What the exercise asks:
Stop after the line with "holds 0. -/"; until then, please copy every line of the records word for word from the first.

== Task input

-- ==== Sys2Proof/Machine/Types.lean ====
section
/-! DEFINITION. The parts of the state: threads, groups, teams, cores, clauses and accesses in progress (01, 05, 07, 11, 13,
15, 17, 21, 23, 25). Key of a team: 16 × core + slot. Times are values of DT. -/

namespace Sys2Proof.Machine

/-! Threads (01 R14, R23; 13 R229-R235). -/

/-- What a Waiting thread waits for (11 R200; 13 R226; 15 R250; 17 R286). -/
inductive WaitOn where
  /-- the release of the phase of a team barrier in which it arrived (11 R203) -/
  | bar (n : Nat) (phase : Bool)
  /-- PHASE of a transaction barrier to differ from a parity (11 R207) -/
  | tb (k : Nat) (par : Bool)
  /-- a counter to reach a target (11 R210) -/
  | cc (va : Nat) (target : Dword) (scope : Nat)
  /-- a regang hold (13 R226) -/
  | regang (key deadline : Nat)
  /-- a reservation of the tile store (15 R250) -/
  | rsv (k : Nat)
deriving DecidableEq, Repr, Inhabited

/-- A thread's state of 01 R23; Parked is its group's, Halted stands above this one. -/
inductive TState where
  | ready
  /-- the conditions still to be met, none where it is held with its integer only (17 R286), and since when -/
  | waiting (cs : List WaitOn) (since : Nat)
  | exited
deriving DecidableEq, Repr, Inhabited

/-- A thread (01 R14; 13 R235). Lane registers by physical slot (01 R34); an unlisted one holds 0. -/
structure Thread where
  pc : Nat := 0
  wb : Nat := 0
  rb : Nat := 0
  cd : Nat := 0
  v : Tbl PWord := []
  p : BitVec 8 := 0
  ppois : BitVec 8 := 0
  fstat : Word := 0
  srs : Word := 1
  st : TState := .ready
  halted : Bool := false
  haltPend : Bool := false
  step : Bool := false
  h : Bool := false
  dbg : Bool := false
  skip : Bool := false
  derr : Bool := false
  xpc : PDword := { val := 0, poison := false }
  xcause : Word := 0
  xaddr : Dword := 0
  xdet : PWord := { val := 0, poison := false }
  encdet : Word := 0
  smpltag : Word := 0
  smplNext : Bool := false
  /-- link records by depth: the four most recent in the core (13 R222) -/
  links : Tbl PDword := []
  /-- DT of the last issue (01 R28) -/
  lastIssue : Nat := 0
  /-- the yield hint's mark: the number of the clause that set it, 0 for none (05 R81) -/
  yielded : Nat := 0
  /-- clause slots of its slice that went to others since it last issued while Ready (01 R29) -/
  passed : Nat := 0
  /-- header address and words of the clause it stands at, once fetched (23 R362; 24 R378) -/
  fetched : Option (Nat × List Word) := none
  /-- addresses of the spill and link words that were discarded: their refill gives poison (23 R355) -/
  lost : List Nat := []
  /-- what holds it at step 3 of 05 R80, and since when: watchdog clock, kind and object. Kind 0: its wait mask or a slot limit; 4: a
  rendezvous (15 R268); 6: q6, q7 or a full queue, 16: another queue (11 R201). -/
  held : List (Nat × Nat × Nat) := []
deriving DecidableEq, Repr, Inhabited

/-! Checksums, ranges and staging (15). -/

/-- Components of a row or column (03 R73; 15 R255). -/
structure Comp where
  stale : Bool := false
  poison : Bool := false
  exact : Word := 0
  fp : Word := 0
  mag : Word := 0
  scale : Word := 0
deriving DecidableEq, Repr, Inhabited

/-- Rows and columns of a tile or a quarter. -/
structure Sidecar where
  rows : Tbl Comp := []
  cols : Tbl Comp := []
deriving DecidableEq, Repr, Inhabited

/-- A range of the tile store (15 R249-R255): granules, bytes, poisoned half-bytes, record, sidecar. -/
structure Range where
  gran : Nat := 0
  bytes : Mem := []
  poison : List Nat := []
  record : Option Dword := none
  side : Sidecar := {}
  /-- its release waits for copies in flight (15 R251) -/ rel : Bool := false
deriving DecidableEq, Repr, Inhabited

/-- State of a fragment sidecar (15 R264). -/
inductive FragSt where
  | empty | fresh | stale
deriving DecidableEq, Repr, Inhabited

====

Problem solution:
-- ==== Sys2Proof/Machine/Types.lean ====
section
/-! DEFINITION. The parts of the state: threads, groups, teams, cores, clauses and accesses in progress (01, 05, 07, 11, 13,
15, 17, 21, 23, 25). Key of a team: 16 × core + slot. Times are values of DT. -/

namespace Sys2Proof.Machine

/-! Threads (01 R14, R23; 13 R229-R235). -/

/-- What a Waiting thread waits for (11 R200; 13 R226; 15 R250; 17 R286). -/
inductive WaitOn where
  /-- the release of the phase of a team barrier in which it arrived (11 R203) -/
  | bar (n : Nat) (phase : Bool)
  /-- PHASE of a transaction barrier to differ from a parity (11 R207) -/
  | tb (k : Nat) (par : Bool)
  /-- a counter to reach a target (11 R210) -/
  | cc (va : Nat) (target : Dword) (scope : Nat)
  /-- a regang hold (13 R226) -/
  | regang (key deadline : Nat)
  /-- a reservation of the tile store (15 R250) -/
  | rsv (k : Nat)
deriving DecidableEq, Repr, Inhabited

/-- A thread's state of 01 R23; Parked is its group's, Halted stands above this one. -/
inductive TState where
  | ready
  /-- the conditions still to be met, none where it is held with its integer only (17 R286), and since when -/
  | waiting (cs : List WaitOn) (since : Nat)
  | exited
deriving DecidableEq, Repr, Inhabited

/-- A thread (01 R14; 13 R235). Lane registers by physical slot (01 R34); an unlisted one holds 0. -/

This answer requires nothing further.